▸ Exercise:
Whenever a line in the entries below contains the string "base", copy that line.

▸ Saved entries:
※ ※ ※
/-- The units of an instruction: its head, then its tail. A step of the part has none. -/
def encode : Instr → List Nat
  | .nop sw => enc0 sw 0x00 0
  | .br sw delta h => enc1 sw 0x01 0 (mkBi delta h)
  | .brz sw a delta h => enc2 sw 0x02 0 (mkAbf a.code 0 0) (mkBi delta h)
  | .brnz sw a delta h => enc2 sw 0x02 0 (mkAbf a.code 0 1) (mkBi delta h)
  | .jmp sw a => enc1 sw 0x03 0 (mkAbf a.code 0 0)
  | .jal sw d delta h => enc1 sw 0x04 d.val (mkBi delta h)
  | .jalr sw d a => enc1 sw 0x05 d.val (mkAbf a.code 0 0)
  | .loop sw k a delta h => enc2 sw 0x06 0 (mkAbf a.code 0 k.toNat) (mkBi delta h)
  | .lbrk sw k => enc1 sw 0x07 0 (mkAbf 0 0 k.toNat)
  | .halt sw => enc0 sw 0x08 0
  | .add sw d a b => enc1 sw 0x10 d.val (mkAbf a.code b.code 0)
  | .sub sw d a b => enc1 sw 0x10 d.val (mkAbf a.code b.code 1)
  | .and sw d a b => enc1 sw 0x10 d.val (mkAbf a.code b.code 2)
  | .or sw d a b => enc1 sw 0x10 d.val (mkAbf a.code b.code 3)
  | .xor sw d a b => enc1 sw 0x10 d.val (mkAbf a.code b.code 4)
  | .andn sw d a b => enc1 sw 0x10 d.val (mkAbf a.code b.code 5)
  | .shl sw d a b => enc1 sw 0x10 d.val (mkAbf a.code b.code 6)
  | .shr sw d a b => enc1 sw 0x10 d.val (mkAbf a.code b.code 7)
  | .sar sw d a b => enc1 sw 0x10 d.val (mkAbf a.code b.code 8)
  | .rotl sw d a b => enc1 sw 0x10 d.val (mkAbf a.code b.code 9)
  | .min sw d a b => enc1 sw 0x10 d.val (mkAbf a.code b.code 10)
  | .max sw d a b => enc1 sw 0x10 d.val (mkAbf a.code b.code 11)
  | .minu sw d a b => enc1 sw 0x10 d.val (mkAbf a.code b.code 12)
  | .maxu sw d a b => enc1 sw 0x10 d.val (mkAbf a.code b.code 13)
  | .mul sw d a b => enc1 sw 0x11 d.val (mkAbf a.code b.code 0)
  | .mulh sw d a b => enc1 sw 0x11 d.val (mkAbf a.code b.code 1)
  | .mulhu sw d a b => enc1 sw 0x11 d.val (mkAbf a.code b.code 2)
  | .div sw d a b => enc1 sw 0x11 d.val (mkAbf a.code b.code 3)
  | .divu sw d a b => enc1 sw 0x11 d.val (mkAbf a.code b.code 4)
  | .rem sw d a b => enc1 sw 0x11 d.val (mkAbf a.code b.code 5)
  | .remu sw d a b => enc1 sw 0x11 d.val (mkAbf a.code b.code 6)
  | .clz sw d a => enc1 sw 0x12 d.val (mkAbf a.code 0 0)
  | .ctz sw d a => enc1 sw 0x12 d.val (mkAbf a.code 0 1)
  | .popc sw d a => enc1 sw 0x12 d.val (mkAbf a.code 0 2)
  | .mov sw d a => enc1 sw 0x12 d.val (mkAbf a.code 0 3)
  | .sext sw d a n => enc2 sw 0x13 d.val (mkAbf a.code 0 0) n.toNat
  | .zext sw d a n => enc2 sw 0x13 d.val (mkAbf a.code 0 1) n.toNat
  | .addi sw d a imm => enc2 sw 0x14 d.val (mkAbf a.code 0 0) imm.toNat
  | .andi sw d a imm => enc2 sw 0x14 d.val (mkAbf a.code 0 1) imm.toNat
  | .ori sw d a imm => enc2 sw 0x14 d.val (mkAbf a.code 0 2) imm.toNat
  | .xori sw d a imm => enc2 sw 0x14 d.val (mkAbf a.code 0 3) imm.toNat
  | .cmp sw d a b cond => enc1 sw 0x15 d.code (mkAbf a.code b.code cond.code)
  | .cmpi sw d a imm cond => enc2 sw 0x16 d.code (mkAbf a.code 0 cond.code) imm.toNat
  | .sel sw d a b p => enc1 sw 0x17 d.val (mkAbf a.code b.code p.val)
  | .bfx sw d a pos lenm1 => enc2 sw 0x18 d.val (mkAbf a.code 0 0) (lenm1.toNat * 64 + pos.toNat)
  | .bfi sw d a b pos lenm1 => enc2 sw 0x18 d.val (mkAbf a.code b.code 1) (lenm1.toNat * 64 + pos.toNat)
  | .li sw d imm => enc1 sw 0x19 d.val imm.toNat
  | .liw sw d imm => enc2 sw 0x1A d.val (imm.toNat % 65536) (imm.toNat / 65536)
  | .lix sw d imm => enc2 sw 0x1B d.val (imm.toNat % 65536) (imm.toNat / 65536)
  | .padd sw d a b => enc1 sw 0x1C d.val (mkAbf a.code b.code 0)
  | .pidx sw d a b => enc1 sw 0x1C d.val (mkAbf a.code b.code 1)
  | .pstrip sw d a => enc1 sw 0x1C d.val (mkAbf a.code 0 2)
  | .pget sw d a => enc1 sw 0x1C d.val (mkAbf a.code 0 3)
  | .pfmt sw d a b => enc1 sw 0x1C d.val (mkAbf a.code b.code 4)
  | .paddi sw d a imm => enc2 sw 0x1D d.val (mkAbf a.code 0 0) imm.toNat
  | .pand sw d a b => enc1 sw 0x1E (pCode d) (mkAbf (pCode a) (pCode b) 0)
  | .por sw d a b => enc1 sw 0x1E (pCode d) (mkAbf (pCode a) (pCode b) 1)
  | .pxor sw d a b => enc1 sw 0x1E (pCode d) (mkAbf (pCode a) (pCode b) 2)
  | .pnot sw d a => enc1 sw 0x1E (pCode d) (mkAbf (pCode a) 0 3)
  | .pmov sw d a => enc1 sw 0x1E (pCode d) (mkAbf (pCode a) 0 4)
  | .pcnt sw d a => enc1 sw 0x1E d.val (mkAbf (pCode a) 0 5)
  | .pfirst sw d a => enc1 sw 0x1E d.val (mkAbf (pCode a) 0 6)
  | .vadd sw ty rm sat pg d a b => enc2 sw 0x30 (vCode d) (mkAbf (vCode a) (vCode b) 0) (mkM ty.code rm.code sat.toNat 0 pg.val 0)
  | .vsub sw ty rm sat pg d a b => enc2 sw 0x30 (vCode d) (mkAbf (vCode a) (vCode b) 1) (mkM ty.code rm.code sat.toNat 0 pg.val 0)
  | .vmul sw ty rm sat pg d a b => enc2 sw 0x30 (vCode d) (mkAbf (vCode a) (vCode b) 2) (mkM ty.code rm.code sat.toNat 0 pg.val 0)
  | .vmulh sw ty pg d a b => enc2 sw 0x30 (vCode d) (mkAbf (vCode a) (vCode b) 3) (mkM ty.code 0 0 0 pg.val 0)
  | .vmin sw ty pg d a b => enc2 sw 0x30 (vCode d) (mkAbf (vCode a) (vCode b) 4) (mkM ty.code 0 0 0 pg.val 0)
  | .vmax sw ty pg d a b => enc2 sw 0x30 (vCode d) (mkAbf (vCode a) (vCode b) 5) (mkM ty.code 0 0 0 pg.val 0)
  | .vfma sw ty rm sat pg d a b c =>
      enc3 sw 0x31 (vCode d) (mkAbf (vCode a) (vCode b) 0) (mkC (vCode c) 0) (mkM ty.code rm.code sat.toNat 0 pg.val 0)
  | .vfms sw ty rm sat pg d a b c =>
      enc3 sw 0x31 (vCode d) (mkAbf (vCode a) (vCode b) 1) (mkC (vCode c) 0) (mkM ty.code rm.code sat.toNat 0 pg.val 0)
  | .vabs sw ty sat pg d a => enc2 sw 0x32 (vCode d) (mkAbf (vCode a) 0 0) (mkM ty.code 0 sat.toNat 0 pg.val 0)
  | .vneg sw ty sat pg d a => enc2 sw 0x32 (vCode d) (mkAbf (vCode a) 0 1) (mkM ty.code 0 sat.toNat 0 pg.val 0)
  | .vand sw sz pg d a b => enc2 sw 0x33 (vCode d) (mkAbf (vCode a) (vCode b) 0) (mkM 0 0 0 0 pg.val sz.code)
  | .vor sw sz pg d a b => enc2 sw 0x33 (vCode d) (mkAbf (vCode a) (vCode b) 1) (mkM 0 0 0 0 pg.val sz.code)
  | .vxor sw sz pg d a b => enc2 sw 0x33 (vCode d) (mkAbf (vCode a) (vCode b) 2) (mkM 0 0 0 0 pg.val sz.code)
  | .vshl sw sz pg d a b => enc2 sw 0x34 (vCode d) (mkAbf (vCode a) (vCode b) 0) (mkM 0 0 0 0 pg.val sz.code)
  | .vshr sw sz pg d a b => enc2 sw 0x34 (vCode d) (mkAbf (vCode a) (vCode b) 1) (mkM 0 0 0 0 pg.val sz.code)
  | .vsar sw sz pg d a b => enc2 sw 0x34 (vCode d) (mkAbf (vCode a) (vCode b) 2) (mkM 0 0 0 0 pg.val sz.code)
  | .vcmp sw ty pg d a b cond => enc2 sw 0x35 (pCode d) (mkAbf (vCode a) (vCode b) cond.code) (mkM ty.code 0 0 0 pg.val 0)
  | .vsel sw sz pn d a b => enc2 sw 0x36 (vCode d) (mkAbf (vCode a) (vCode b) 0) (mkM 0 0 0 0 pn.val sz.code)
  | .vbcast sw sz pg d a => enc2 sw 0x37 (vCode d) (mkAbf a.code 0 0) (mkM 0 0 0 0 pg.val sz.code)
  | .vins sw sz d a i => enc3 sw 0x38 (vCode d) (mkAbf a.code 0 0) i.toNat (mkM 0 0 0 0 0 sz.code)
  | .vext sw sz d a i => enc3 sw 0x38 d.val (mkAbf (vCode a) 0 1) i.toNat (mkM 0 0 0 0 0 sz.code)
  | .vshuf sw sz pg d a b => enc2 sw 0x39 (vCode d) (mkAbf (vCode a) (vCode b) 0) (mkM 0 0 0 0 pg.val sz.code)
  | .vrot sw sz pg d a n => enc3 sw 0x3A (vCode d) (mkAbf (vCode a) 0 0) n.toNat (mkM 0 0 0 0 pg.val sz.code)
  | .vcvt sw dty sty rm sat pg d a =>
      enc2 sw 0x3B (vCode d) (mkAbf (vCode a) 0 sty.code) (mkM dty.code rm.code sat.toNat 0 pg.val 0)
  | .vqnt sw sty rm pg pm2 d a =>
      enc3 sw 0x3C (vCode d) (mkAbf (vCode a) 0 0) (mkC 0 (sty.code * 64 + pm2.toNat)) (mkM 10 rm.code 0 0 pg.val 0)
  | .vdqnt sw ty rm sat pg pm2 rpl d a c =>
      enc3 sw 0x3C (vCode d) (mkAbf (vCode a) 0 1) (mkC c.code (rpl.toNat * 8 + pm2.toNat))
        (mkM ty.code rm.code sat.toNat 0 pg.val 0)
  | .vredsum sw ty rm pg d a => enc2 sw 0x3D d.val (mkAbf (vCode a) 0 0) (mkM ty.code rm.code 0 0 pg.val 0)
  | .vredmax sw ty pg d a => enc2 sw 0x3D d.val (mkAbf (vCode a) 0 1) (mkM ty.code 0 0 0 pg.val 0)
  | .vredmin sw ty pg d a => enc2 sw 0x3D d.val (mkAbf (vCode a) 0 2) (mkM ty.code 0 0 0 pg.val 0)
  | .vscan sw ty rm sat pg d a => enc2 sw 0x3D (vCode d) (mkAbf (vCode a) 0 3) (mkM ty.code rm.code sat.toNat 0 pg.val 0)
  | .vrcp sw ty rm sat pg d a => enc2 sw 0x3E (vCode d) (mkAbf (vCode a) 0 0) (mkM ty.code rm.code sat.toNat 0 pg.val 0)
  | .vrsq sw ty rm sat pg d a => enc2 sw 0x3E (vCode d) (mkAbf (vCode a) 0 1) (mkM ty.code rm.code sat.toNat 0 pg.val 0)
  | .vexp2 sw ty rm sat pg d a => enc2 sw 0x3E (vCode d) (mkAbf (vCode a) 0 2) (mkM ty.code rm.code sat.toNat 0 pg.val 0)
  | .vlog2 sw ty rm sat pg d a => enc2 sw 0x3E (vCode d) (mkAbf (vCode a) 0 3) (mkM ty.code rm.code sat.toNat 0 pg.val 0)
  | .vdot4 sw ty rm sat pg d a b c =>
      enc3 sw 0x3F (vCode d) (mkAbf (vCode a) (vCode b) 0) (mkC (vCode c) 0) (mkM ty.code rm.code sat.toNat 0 pg.val 0)
  | .vpopc sw sz pg d a => enc2 sw 0x40 (vCode d) (mkAbf (vCode a) 0 0) (mkM 0 0 0 0 pg.val sz.code)
  | .ld sw sz d a off => enc3 sw 0x50 d.val (mkAbf a.code 0 0) off.toNat (mkM 0 0 0 0 0 sz.code)
  | .lda sw sz sc d a off => enc3 sw 0x50 d.val (mkAbf a.code 0 1) off.toNat (mkM 0 0 0 sc.code 0 sz.code)
  | .st sw sz a b off => enc3 sw 0x51 0 (mkAbf a.code b.code 0) off.toNat (mkM 0 0 0 0 0 sz.code)
  | .stl sw sz sc a b off => enc3 sw 0x51 0 (mkAbf a.code b.code 1) off.toNat (mkM 0 0 0 sc.code 0 sz.code)
  | .vld sw sz pg d a off => enc3 sw 0x52 (vCode d) (mkAbf a.code 0 0) off.toNat (mkM 0 0 0 0 pg.val sz.code)
  | .vlds sw sz pg d a stride => enc3 sw 0x52 (vCode d) (mkAbf a.code 0 1) stride.toNat (mkM 0 0 0 0 pg.val sz.code)
  | .vst sw sz pg a b off => enc3 sw 0x53 0 (mkAbf a.code (vCode b) 0) off.toNat (mkM 0 0 0 0 pg.val sz.code)
  | .vsts sw sz pg a b stride => enc3 sw 0x53 0 (mkAbf a.code (vCode b) 1) stride.toNat (mkM 0 0 0 0 pg.val sz.code)
  | .vgath sw sz pg d a c => enc3 sw 0x54 (vCode d) (mkAbf a.code 0 0) (mkC (vCode c) 0) (mkM 0 0 0 0 pg.val sz.code)
  | .vscat sw sz pg a b c => enc3 sw 0x54 0 (mkAbf a.code (vCode b) 1) (mkC (vCode c) 0) (mkM 0 0 0 0 pg.val sz.code)
  | .ldf sw sc d a off => enc3 sw 0x55 d.val (mkAbf a.code 0 0) off.toNat (mkM 0 0 0 sc.code 0 3)
  | .ste sw sc a b off => enc3 sw 0x55 0 (mkAbf a.code b.code 1) off.toNat (mkM 0 0 0 sc.code 0 3)
  | .ldfp sw d p a off => enc3 sw 0x55 d.val (mkAbf a.code (pCode p) 2) off.toNat (mkM 0 0 0 0 0 3)
  | .setfe sw a b off => enc3 sw 0x55 0 (mkAbf a.code b.code 3) off.toNat (mkM 0 0 0 0 0 3)
  | .amo sw sz sc op ord d a b c =>
      enc3 sw 0x56 d.val (mkAbf a.code b.code op.code) (mkC c.code ord.code) (mkM 0 0 0 sc.code 0 sz.code)
  | .redu sw ty rm sat op a b => enc2 sw 0x57 0 (mkAbf a.code b.code op.code) (mkM ty.code rm.code sat.toNat 0 0 0)
  | .waitge sw sz sc d a b off => enc3 sw 0x58 d.val (mkAbf a.code b.code 0) off.toNat (mkM 0 0 0 sc.code 0 sz.code)
  | .fence sw sc => enc2 sw 0x59 0 0 (mkM 0 0 0 sc.code 0 0)
  | .pref sw a b off => enc3 sw 0x5A 0 (mkAbf a.code (optCode b) 0) off.toNat 0
  | .tflush sw a b off => enc3 sw 0x5A 0 (mkAbf a.code (optCode b) 1) off.toNat 0
  | .tinv sw a b off => enc3 sw 0x5A 0 (mkAbf a.code (optCode b) 2) off.toNat 0
  | .send sw a b off => enc3 sw 0x60 0 (mkAbf a.code b.code 0) off.toNat 0
  | .sendv sw a b off => enc3 sw 0x60 0 (mkAbf a.code (vCode b) 1) off.toNat 0
  | .sendr sw sc a b off => enc3 sw 0x60 0 (mkAbf a.code b.code 2) off.toNat (mkM 0 0 0 sc.code 0 0)
  | .mintcap sw d base lenm1 => enc2 sw 0x61 d.val 0 (lenm1.toNat * 64 + base.toNat)
  | .revcap sw d => enc1 sw 0x62 d.val 0
  | .rclr sw d => enc1 sw 0x63 d.code (mkAbf 0 0 0)
  | .rfull sw d a => enc1 sw 0x63 d.val (mkAbf a.code 0 1)
  | .rwait sw a b => enc1 sw 0x63 0 (mkAbf a.code b.code 2)
  | .landm sw base lenm1 mode => enc2 sw 0x64 0 0 (mode.toNat * 1024 + lenm1.toNat * 64 + base.toNat)
  | .cpy sw d a => enc1 sw 0x68 d.val (mkAbf a.val 0 0)
  | .cpynb sw d a => enc1 sw 0x68 d.val (mkAbf a.val 0 1)
  | .cpyc sw d a => enc1 sw 0x69 d.val (mkAbf a.code 0 0)
  | .cpyq sw d a => enc1 sw 0x69 d.val (mkAbf a.code 0 1)
  | .twany sw d a => enc1 sw 0x6A d.val (mkAbf a.code 0 0)
  | .twall sw d a => enc1 sw 0x6A d.val (mkAbf a.code 0 1)
  | .tffr sw d a => enc1 sw 0x6A d.val (mkAbf a.code 0 2)
  | .tclr sw a => enc1 sw 0x6A 0 (mkAbf a.code 0 3)
  | .pbinv sw a => enc1 sw 0x6B 0 (mkAbf a.code 0 0)
  | .gathq sw sz pg d a b => enc2 sw 0x6C (vCode d) (mkAbf a.code (vCode b) 0) (mkM 0 0 0 0 pg.val sz.code)
  | .planset sw d a => enc1 sw 0x6D d.val (mkAbf a.code 0 0)
  | .planfire sw a b => enc1 sw 0x6D 0 (mkAbf a.code b.code 1)
  | .plandrop sw a => enc1 sw 0x6D 0 (mkAbf a.code 0 2)
  | .tapeopen sw d a => enc1 sw 0x70 d.val (mkAbf a.code 0 0)
  | .tapeclose sw a => enc1 sw 0x70 0 (mkAbf a.code 0 1)
  | .tapefree sw a => enc1 sw 0x70 0 (mkAbf a.code 0 2)
  | .tapeq sw d a => enc1 sw 0x70 d.val (mkAbf a.code 0 3)
  | .mcast sw tag a b cls ret => enc2 sw 0x71 tag.toNat (mkAbf a.val b.code 0) (mkC 0 (cls.toNat * 2 + ret.toNat))
  | .gathr sw tag a b cls ret => enc2 sw 0x71 tag.toNat (mkAbf a.val b.code 1) (mkC 0 (cls.toNat * 2 + ret.toNat))
  | .a2a sw tag a b cls ret => enc2 sw 0x71 tag.toNat (mkAbf a.val b.code 2) (mkC 0 (cls.toNat * 2 + ret.toNat))
  | .retrace sw tag a b c ty cls land =>
      enc2 sw 0x72 tag.toNat (mkAbf a.val b.code 0) (mkC c.val (land.toNat * 64 + cls.toNat * 16 + ty.code))
  | .genbump sw d a => enc1 sw 0x73 d.val (mkAbf a.code 0 0)
  | .hsinit sw a b => enc1 sw 0x74 0 (mkAbf a.code b.code 0)
  | .hsift sw d a b => enc1 sw 0x74 d.val (mkAbf a.code b.code 1)
  | .hpop sw d a => enc1 sw 0x74 d.val (mkAbf a.code 0 2)
  | .hist sw sz pg a b => enc2 sw 0x75 0 (mkAbf a.code (vCode b) 0) (mkM 0 0 0 0 pg.val sz.code)
  | .histOvf sw sz pg a b => enc2 sw 0x75 0 (mkAbf a.code (vCode b) 1) (mkM 0 0 0 0 pg.val sz.code)
  | .remapw sw a b => enc1 sw 0x76 0 (mkAbf a.code b.code 0)
  | .remapx sw a => enc1 sw 0x76 0 (mkAbf a.code 0 1)
  | .mcfg sw tag a => enc2 sw 0x78 tag.toNat (mkAbf a.code 0 0) 0
  | .mzero sw tag mask => enc2 sw 0x78 tag.toNat (mkAbf 0 0 1) mask.toNat
  | .mlda sw tag a b mc buf tr g pe =>
      enc3 sw 0x79 tag.toNat (mkAbf a.code b.code 0)
        (mc.toNat * 32768 + buf.toNat * 16384 + tr.toNat * 8192 + g.toNat * 1024 + pe.toNat) 0
  | .mldb sw tag a b mc buf tr g pe =>
      enc3 sw 0x79 tag.toNat (mkAbf a.code b.code 1)
        (mc.toNat * 32768 + buf.toNat * 16384 + tr.toNat * 8192 + g.toNat * 1024 + pe.toNat) 0
  | .mldacc sw tag a acc pe => enc3 sw 0x79 tag.toNat (mkAbf a.code 0 2) (acc.toNat * 1024 + pe.toNat) 0
  | .mmap sw tag acc ab bb => enc1 sw 0x7A tag.toNat (mkAbf acc.toNat (bb.toNat * 2 + ab.toNat) 0)
  | .mmah sw tag acc ab bb => enc1 sw 0x7A tag.toNat (mkAbf acc.toNat (bb.toNat * 2 + ab.toNat) 1)
  | .mmas sw tag acc ab bb => enc1 sw 0x7A tag.toNat (mkAbf acc.toNat (bb.toNat * 2 + ab.toNat) 2)
  | .mst sw tag rm sat a acc pe =>
      enc3 sw 0x7B tag.toNat (mkAbf a.code 0 0) (acc.toNat * 8192 + pe.toNat) (mkM 0 rm.code sat.toNat 0 0 0)
  | .mstq sw tag rm a b acc pe =>
      enc3 sw 0x7B tag.toNat (mkAbf a.code b.code 1) (acc.toNat * 8192 + pe.toNat) (mkM 0 rm.code 0 0 0 0)
  | .mscl sw tag rm sat a acc =>
      enc3 sw 0x7B tag.toNat (mkAbf a.code 0 2) (acc.toNat * 8192) (mkM 0 rm.code sat.toNat 0 0 0)
  | .wfw sw d => enc2 sw 0x7C d.val (mkAbf 0 0 0) 0
  | .disp sw d a prio sc => enc2 sw 0x7C d.val (mkAbf a.val 0 1) (sc.code * 8 + prio.toNat)
  | .prog sw a => enc2 sw 0x7C 0 (mkAbf a.code 0 2) 0
  | .ckpt sw sc a => enc2 sw 0x7C 0 (mkAbf a.code 0 3) (sc.code * 8)
  | .sleep sw a => enc2 sw 0x7C 0 (mkAbf a.code 0 4) 0
  | .bararv sw sc n g => enc2 sw 0x7D sc.code (mkAbf 0 0 0) (g.toNat * 128 + n.toNat)
  | .barwt sw sc n => enc2 sw 0x7D sc.code (mkAbf 0 0 1) n.toNat
  | .barsync sw sc n g => enc2 sw 0x7D sc.code (mkAbf 0 0 2) (g.toNat * 128 + n.toNat)
  | .trap sw n => enc2 sw 0x7D 0 (mkAbf 0 0 3) n.toNat
  | .eret sw => enc2 sw 0x7D 0 (mkAbf 0 0 4) 0
  | .ctlr sw d num => enc2 sw 0x7E d.val (mkAbf 0 0 0) num.toNat
  | .ctlw sw num a => enc2 sw 0x7E 0 (mkAbf a.code 0 1) num.toNat
  | .tdef sw a b loge id => enc2 sw 0x7E 0 (mkAbf a.val b.code 2) (loge.toNat * 4096 + id.toNat)
  | .tlbpin sw sc d a => enc2 sw 0x7E d.val (mkAbf a.val 0 3) (sc.code * 8)
  | .tlbinv sw d a b force => enc2 sw 0x7E d.val (mkAbf a.val b.code 4) force.toNat
  | _ => []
※ ※ ※
▸ Answer to this problem:
  | .mintcap sw d base lenm1 => enc2 sw 0x61 d.val 0 (lenm1.toNat * 64 + base.toNat)
  | .landm sw base lenm1 mode => enc2 sw 0x64 0 0 (mode.toNat * 1024 + lenm1.toNat * 64 + base.toNat)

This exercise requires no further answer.